La contrapposizione classica contemporanea è fra democrazia rappresentativa e democrazia diretta poiché molti ritengono che le nuove tecnologie, i nuovi strumenti di comunicazione hanno finalmente reso possibile ai cittadini di esercitare direttamente il loro potere senza bisogno di rappresentanti, rendendoli non soltanto obsoleti e inutili, ma addirittura controproducenti, un ostacolo alla traduzione delle loro preferenze, all’espressione dei loro interessi. I “direttisti” (terminologia di Sartori) identificano e confondono la democrazia esclusivamente con i procedimenti decisionali. Per loro, la democrazia diretta è quella nella quale tutte le decisioni vengono prese dai cittadini.

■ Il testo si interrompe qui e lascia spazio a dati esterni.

/-- The host's decodes read SP, SN and the ghosts of Log 12; block reset leaves the fault record and writes the other two. -/
theorem land_alike (x : Input) (h : Alike s s') : Alike (land x s) (land x s') := by
  obtain ⟨p, f, b, rfl⟩ := h.eq_withGhosts
  cases x
  case decodeTempInt =>
    rw [land, land, hostTempInt, hostTempInt, withGhosts_spValid]
    split <;> rfl
  case decodeTemperature =>
    rw [land, land, hostTemperature, hostTemperature, withGhosts_spValid, withGhosts_sp]
    split
    · cases temperature s.sp <;> rfl
    · rfl
  case decodeSerial =>
    rw [land, land, hostSerial, hostSerial, withGhosts_snValid]
    split <;> rfl
  all_goals rfl

/-- A command's meaning takes states alike to states alike. -/
theorem exec_alike (i : Instr) (h : Alike s s') : ∃ t t', exec i s = .next t ∧ exec i s' = .next t' ∧ Alike t t' :=
  ⟨_, _, exec_eq_issue i s, exec_eq_issue i s', issue_alike _ _ h⟩

theorem popInput_alike (h : Alike s s') : Alike s.popInput s'.popInput := by
  obtain ⟨p, f, b, rfl⟩ := h.eq_withGhosts
  rfl

theorem step_alike (h : Alike s s') : ∃ t t', step s = .next t ∧ step s' = .next t' ∧ Alike t t' := by
  have hpop := popInput_alike h
  obtain ⟨p, f, b, rfl⟩ := h.eq_withGhosts
  unfold step
  rw [withGhosts_busy, withGhosts_inputDue, withGhosts_inputs]
  split
  · exact ⟨_, _, rfl, rfl, resume_alike h⟩
  · split
    · exact ⟨_, _, rfl, rfl, h⟩
    · split
      · exact exec_alike _ hpop
      · exact ⟨_, _, rfl, rfl, execIllegal_alike _ hpop⟩
    · exact ⟨_, _, rfl, rfl, land_alike _ hpop⟩

end

/-- Settles O24: a state and what is left of it without its ghosts are alike, and so are their steps. -/
theorem ghostsAndRateChangeNothingElse : Obligations.GhostsAndRateChangeNothingElse :=
  fun s => step_alike (alike_eraseGhosts s)

end Sys2Proof.Machine

/-! # The transport port, step by step

spec/20_memory.md R61, R62, 70_reset_and_hazards.md R241, R244: from `step_acts`, with the acceptance seen as the step that takes
the command's word from the port. -/

namespace Sys2Proof.Machine

/-- A step without block reset makes events in order, from where the block stands at the port to where it stands then. -/
theorem step_port {s t : State} (hr : s.inputs.head? ≠ some .blockReset) (h : step s = .next t) :
    ∃ es, t.trace = s.trace ++ es ∧ portAfterAll (portAt s) es = some (portAt t) := by
  rcases step_acts decodeWord_encode s t hr h with ⟨i, ms, u, a⟩ | q
  · exact a.port
  · exact ⟨[], by simp [q.trace], by simp [portAfterAll, q.portAt_eq]⟩

/-- The host writes a command's word next (Log 5). -/
def offered (i : Instr) (s : State) : State := { s with inputs := .command (encode i) :: s.inputs }

/-- The meaning of a command is the step that takes its word. -/
theorem step_offered (i : Instr) (s : State) : step (offered i s) = exec i s :=
  stepRunsTheDecodedCommand (offered i s) (encode i) i s.inputs rfl (decodeWord_encode i)

theorem offered_no_blockReset (i : Instr) (s : State) : (offered i s).inputs.head? ≠ some .blockReset := by simp [offered]

theorem portInOrder_step {s t : State} (hs : PortInOrder s) (hr : s.inputs.head? ≠ some .blockReset) (h : step s = .next t) :
    PortInOrder t := by
  obtain ⟨es, ht, hp⟩ := step_port hr h
  rw [PortInOrder, ht, portAfterAll_append, show portAfterAll .free s.trace = some (portAt s) from hs, Option.bind_some, hp]

theorem resetBlock_busy (s : State) : (resetBlock s).busy = false := show statusBusy 0x00 = false by decide

/-- A block reset that is next lands, also in the middle of a command (spec/70_reset_and_hazards.md R241). -/
theorem step_blockReset {s : State} (h : s.inputs.head? = some .blockReset) : step s = .next (resetBlock s.popInput) := by
  obtain ⟨rest, hin⟩ := List.head?_eq_some_iff.mp h
  have hdue : inputDue s = true := by simp [inputDue, hin]
  simp [step, hdue, hin, land]

/-- Settles O45: every step by `step_port`, the acceptance as the step that takes the word, and block reset makes no event. -/
theorem transportPortIsUsedInOrder : Obligations.TransportPortIsUsedInOrder := by
  refine ⟨fun s i hb => ?_, fun s t => step_port, fun s t => portInOrder_step, fun s t hr h => ?_⟩
  · have hexec := exec_eq_issue i s
    obtain ⟨es, ht, hp⟩ := step_port (offered_no_blockReset i s) ((step_offered i s).trans hexec)
    rw [portAt_idle (offered i s) hb] at hp
    exact ⟨_, es, hexec, ht, hp, portAt_idle _⟩
  · obtain rfl : resetBlock s.popInput = t := by simpa [step_blockReset hr] using h
    exact ⟨rfl, portAt_idle _ (resetBlock_busy _)⟩

end Sys2Proof.Machine

/-! # Who writes what

spec/10_state.md R36 and its frames: what the columns' laws do not say: PHASE on the way through a body, the fault record, and
the registers and ghosts that no column stands for. -/

namespace Sys2Proof.Machine

/-! ### PHASE and the fault record along a body -/

/-- PHASE after an operation that goes on, from p (spec/42_transaction.md R140, R142, R143). -/
def phaseAfter (p : Phase) : Micro → Phase
  | .setPhase q => q
  | .recvPresence => .addressed
  | _ => p

/-- The PHASE tests pass in p (spec/42_transaction.md R147). -/
def phaseFits (p : Phase) : Micro → Bool
  | .checkWritePhase => p == .addressed || p == .exchanging
  | .checkReadPhase => p == .exchanging
  | _ => true

/-- Every PHASE test of a body that begins in p passes. -/
def phasesFit : Phase → List Micro → Bool
  | _, [] => true
  | p, m :: ms => phaseFits p m && phasesFit (phaseAfter p m) ms

theorem checkPhase_phase (a : Bool) (s : State) : (checkPhase a s).phase = s.phase := by cases a <;> rfl

/-- An operation that does not end its command moves PHASE as `phaseAfter` says; only one that goes on moves it at all. -/
theorem act_phase (m : Micro) (s : State) :
    (∃ t, act m s = .going t ∧ t.phase = phaseAfter s.phase m) ∨ (∃ c t, act m s = .ended c t) ∨
      (∃ t, act m s = .paused t ∧ t.phase = s.phase) := by
  cases m
  case waitTxSpace =>
    rcases doWaitTxSpace_cases s with ⟨-, h⟩ | ⟨-, h⟩ <;> rw [act, h]
    · exact .inl ⟨_, rfl, rfl⟩
    · exact .inr (.inr ⟨_, rfl, rfl⟩)
  case recvPresence =>
    rcases doRecvPresence_cases s with ⟨-, h⟩ | ⟨-, h⟩ | ⟨e, -, -, h⟩ <;> rw [act, h]
    · exact .inr (.inl ⟨_, _, rfl⟩)
    · exact .inr (.inl ⟨_, _, rfl⟩)
    · exact .inl ⟨_, rfl, rfl⟩
  case recvBit use =>
    rcases doRecvBit_cases use s with ⟨-, h⟩ | ⟨e, -, -, h⟩ | ⟨e, b, -, -, h⟩ <;> rw [act, h]
    · exact .inr (.inl ⟨_, _, rfl⟩)
    · exact .inr (.inl ⟨_, _, rfl⟩)
    · exact .inl ⟨_, rfl, by cases use <;> simp [useBit, recv, phaseAfter]⟩
  case checkWritePhase | checkReadPhase => exact .inl ⟨_, rfl, checkPhase_phase _ s⟩
  case checkCrcZero | checkCrcSp =>
    rw [act]
    split
    · exact .inl ⟨_, rfl, rfl⟩
    · exact .inr (.inl ⟨_, _, rfl⟩)
  case pollTest =>
    rw [act]
    split
    · exact .inr (.inl ⟨_, _, rfl⟩)
    · exact .inl ⟨_, rfl, rfl⟩
  case pollLoop =>
    rw [act]
    split
    · exact .inr (.inr ⟨_, rfl, rfl⟩)
    · exact .inl ⟨_, rfl, rfl⟩
  all_goals exact .inl ⟨_, rfl, rfl⟩

/-- An operation records a fault only where it is a PHASE test that fails (spec/42_transaction.md R147). -/
theorem act_faults (m : Micro) (s : State) (h : phaseFits s.phase m = true) : (stateOf (act m s)).faults = s.faults := by
  cases m
  case waitTxSpace => rcases doWaitTxSpace_cases s with ⟨-, h⟩ | ⟨-, h⟩ <;> rw [act, h] <;> rfl
  case recvPresence =>
    rcases doRecvPresence_cases s with ⟨-, h⟩ | ⟨-, h⟩ | ⟨e, -, -, h⟩ <;> rw [act, h] <;> simp [stateOf, recv]
  case recvBit use =>
    rcases doRecvBit_cases use s with ⟨-, h⟩ | ⟨e, -, -, h⟩ | ⟨e, b, -, -, h⟩ <;> rw [act, h]
    · simp [stateOf, recv]
    · simp [stateOf, recv]
    · cases use <;> simp [stateOf, useBit, recv]
  case checkWritePhase | checkReadPhase => exact congrArg State.faults (if_pos h)
  case checkCrcZero | checkCrcSp | pollTest | pollLoop =>
    rw [act]
    split <;> rfl
  all_goals rfl

theorem run_faults {ms : List Micro} {s : State} (h : phasesFit s.phase ms = true) : (stateOf (run ms s)).faults = s.faults := by
  induction ms generalizing s with
  | nil => rfl
  | cons m ms ih =>
    rw [phasesFit, Bool.and_eq_true] at h
    have hf := act_faults m s h.1
    rw [run_cons]
    rcases perform_cases m s with ⟨hp, -, -⟩ | hp <;> rw [hp]
    · rfl
    · rcases act_phase m s with ⟨t, ha, hq⟩ | ⟨c, t, ha⟩ | ⟨t, ha, -⟩ <;> rw [ha] at hf ⊢
      · exact (ih (hq ▸ h.2)).trans hf
      · exact hf
      · exact hf

/-- A body without PHASE writes leaves PHASE unless an operation of it ends the command. -/
theorem run_phase {ms : List Micro} (hms : ∀ m ∈ ms, ∀ p, phaseAfter p m = p) (s : State) :
    (∃ c t, run ms s = .ended c t) ∨ (stateOf (run ms s)).phase = s.phase := by
  induction ms generalizing s with
  | nil => exact .inr rfl
  | cons m ms ih =>
    rw [run_cons]
    rcases perform_cases m s with ⟨hp, -, -⟩ | hp <;> rw [hp]
    · exact .inr rfl
    · rcases act_phase m s with ⟨t, ha, hq⟩ | ⟨c, t, ha⟩ | ⟨t, ha, hq⟩ <;> rw [ha]
      · rw [hms m (by simp)] at hq
        exact (ih (fun m' hm' => hms m' (by simp [hm'])) t).imp id (·.trans hq)
      · exact .inl ⟨c, t, rfl⟩
      · exact .inr hq

/-- OW_RESET, the bit commands and the sequences never fail a PHASE test: a sequence resets the bus before its first byte. -/
theorem phasesFit_bodyOf (p : Phase) (i : Instr) (hw : ∀ d, i ≠ .owWriteByte d) (hr : i ≠ .owReadByte) :
    phasesFit p (bodyOf i) = true := by
  cases i with
  | owWriteByte d => exact absurd rfl (hw d)
  | owReadByte => exact absurd rfl hr
  | owWriteBit v => rfl
  | crcUpdate d => rfl
  | _ => cases p <;> decide +kernel

/-! ### The bit commands and PHASE -/

/-- OW_READ_BIT or OW_WRITE_BIT. -/
abbrev IsBitCommand (i : Instr) : Prop := i = .owReadBit ∨ ∃ v, i = .owWriteBit v

section
variable {i : Instr} {m : Micro}

theorem mem_bitCommand (hi : IsBitCommand i) (hm : m ∈ bodyOf i) :
    m = .waitTxSpace ∨ m = .setBaud .high ∨ (∃ b, m = .send b) ∨ ∃ use, m = .recvBit use := by
  obtain rfl | ⟨v, rfl⟩ := hi <;>
  · simp only [bodyOf, owReadBitBody, owWriteBitBody, selectHigh, bitExchange, List.cons_append, List.nil_append,
      List.mem_cons, List.not_mem_nil, or_false] at hm
    rcases hm with rfl | rfl | rfl | rfl | rfl <;> simp

theorem phaseAfter_of_bitCommand (hi : IsBitCommand i) (hm : m ∈ bodyOf i) (p : Phase) : phaseAfter p m = p := by
  rcases mem_bitCommand hi hm with rfl | rfl | ⟨b, rfl⟩ | ⟨use, rfl⟩ <;> rfl

/-- What a bit command's operations end it with is a failed exchange. -/
theorem endCodes_of_bitCommand (hi : IsBitCommand i) (hm : m ∈ bodyOf i) {e : EchoPolicy} {c : Result}
    (hc : c ∈ endCodes e m) : c = .transportError ∨ c = .lineError := by
  rcases mem_bitCommand hi hm with rfl | rfl | ⟨b, rfl⟩ | ⟨use, rfl⟩
  · cases hc
  · cases hc
  · cases hc
  · cases e
    · exact .inl (by simpa [endCodes] using hc)
    · simpa [endCodes] using hc

/-- A bit command leaves PHASE, or makes it IDLE in the step that ends it with the error (spec/10_state.md R36, "on error"). -/
theorem conclude_bitCommand_phase (hi : IsBitCommand i) {ms : List Micro} (hms : ∀ m ∈ ms, m ∈ bodyOf i) (s : State) :
    (conclude (run ms s)).phase = s.phase ∨ ((conclude (run ms s)).phase = .idle ∧ (conclude (run ms s)).busy = false ∧
      (statusResult (conclude (run ms s)).status = resultCode .transportError ∨
        statusResult (conclude (run ms s)).status = resultCode .lineError)) := by
  rcases run_phase (fun m hm => phaseAfter_of_bitCommand hi (hms m hm)) s with ⟨c, t, hr⟩ | hp
  · obtain ⟨m, hm, u, -, ha⟩ := run_ended ms s t c hr
    obtain ⟨hc, hidle⟩ := act_ended m u t c ha
    rw [hr, conclude]
    refine .inr ⟨?_, finish_busy c t, ?_⟩
    · rcases endCodes_of_bitCommand hi (hms m hm) hc with rfl | rfl <;> exact hidle rfl
    · rcases endCodes_of_bitCommand hi (hms m hm) hc with rfl | rfl <;> simp
  · rcases conclude_cases (run ms s) with ⟨c, hc⟩ | ⟨t, ht, hc⟩ <;> rw [hc]
    · exact .inl hp
    · rw [ht] at hp; exact .inl hp

end

/-- What `conclude` writes is in no column. -/
theorem conclude_same (c : Column) (q : Progress) : c.same (stateOf q) (conclude q) := by
  cases q <;> cases c <;> rfl

/-- Settles O23, from `step_acts`: a step that acts for a command runs part of its body, and any other leaves the columns. -/
theorem buffersChangeOnlyUnderTheirSequences : Obligations.BuffersChangeOnlyUnderTheirSequences := by
  intro s t hr h
  rcases step_acts decodeWord_encode s t hr h with ⟨i, ms, u, a⟩ | q
  · refine ⟨fun c hc => ?_, fun hi => ?_⟩
    · rw [a.result]
      exact Column.same_trans (a.columns c)
        (Column.same_trans (run_same i ms a.part c (hc i a.acting) u) (conclude_same c _))
    · have hbit : IsBitCommand i := by rw [a.acting] at hi; simpa only [Option.some.injEq] using hi
      have hu : u.phase = s.phase := a.columns .phase
      rw [a.result, ← hu]
      exact conclude_bitCommand_phase hbit a.part u
  · exact ⟨fun c _ => q.columns c, fun _ => .inl (q.columns .phase)⟩

/-! ### The registers and ghosts that no column stands for -/

/-- The internal registers that a body writes (spec/10_state.md R30), and the ghosts of Log 12. -/
inductive Inner where
  | shift
  | bitcnt
  | bytecnt
  | rxValid
  | snValid
  | spValid
  deriving DecidableEq

/-- It is in t what it is in s. -/
def Inner.same (x : Inner) (s t : State) : Prop :=
  match x with
  | .shift => t.shift = s.shift
  | .bitcnt => t.bitcnt = s.bitcnt
  | .bytecnt => t.bytecnt = s.bytecnt
  | .rxValid => t.rxValid = s.rxValid
  | .snValid => t.snValid = s.snValid
  | .spValid => t.spValid = s.spValid

/-- What an operation may write of these. -/
def innerWrites : Micro → List Inner
  | .recvBit .toRxdata | .shiftToRxdata => [.rxValid]
  | .recvBit .toShift | .clearShift => [.shift]
  | .setBitcnt _ => [.bitcnt]
  | .setBytecnt _ => [.bytecnt]
  | .markSn _ => [.snValid]
  | .markSp _ => [.spValid]
  | _ => []

/-- What a command may write of these. -/
def mayWriteInner : Instr → List Inner
  | .nop | .owReset | .owWriteBit _ | .crcInit | .crcUpdate _ => []
  | .owReadBit => [.rxValid]
  | .owWriteByte _ | .seqConvert => [.bitcnt]
  | .owReadByte => [.shift, .bitcnt, .rxValid]
  | .seqReadRom => [.shift, .bitcnt, .bytecnt, .rxValid, .snValid]
  | .seqReadScratchpad | .seqPollRead | .seqBlockingRead => [.shift, .bitcnt, .bytecnt, .rxValid, .spValid]

theorem Inner.same_refl (x : Inner) (s : State) : x.same s s := by cases x <;> rfl

theorem Inner.same_trans {x : Inner} {s t u : State} (h : x.same s t) (h' : x.same t u) : x.same s u := by
  cases x <;> exact Eq.trans h' h

theorem recv_inner (x : Inner) (s : State) : x.same s (recv s) := by cases x <;> simp [Inner.same, recv]

theorem useBit_inner {use : BitUse} {x : Inner} (hx : x ∉ innerWrites (.recvBit use)) (b : Bool) (s : State) :
    x.same s (useBit use b s) := by
  cases use <;> cases x <;> first | rfl | exact absurd (by simp [innerWrites]) hx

Naturalmente, democrazia è molto altro. È soprattutto una “conversazione”, frequente e costante, nella quale i cittadini sono coinvolti cercando di persuadersi vicendevolmente per giungere ad un accordo poi seguito da decisioni che sono sempre rivedibili alla luce dei loro effetti, più o meno positivi, e di altre informazioni sulla tematica decisa. Peraltro, tutte le democrazie rappresentative attualmente esistenti contemplano la presenza e l’uso di strumenti di democrazia diretta: l’iniziativa legislativa popolare, varie forme di referendum, persino la revoca, a determinate condizioni, degli eletti. Dal referendum (strumento di rarissimo uso in Gran Bretagna) “Remain” o “Leave” dovremmo avere tutti (britannici compresi) imparato che la democrazia diretta necessita di fondarsi su una effettiva e ampia base di informazioni disponibili a tutti gli elettori. Non è mai una semplice crocetta né un rapido click, ma è l’esito di un procedimento nel quale le posizioni sono state argomentate in pubblico e l’opinione, per l’appunto, pubblica si è (in)formata a favore o contro una specifica scelta.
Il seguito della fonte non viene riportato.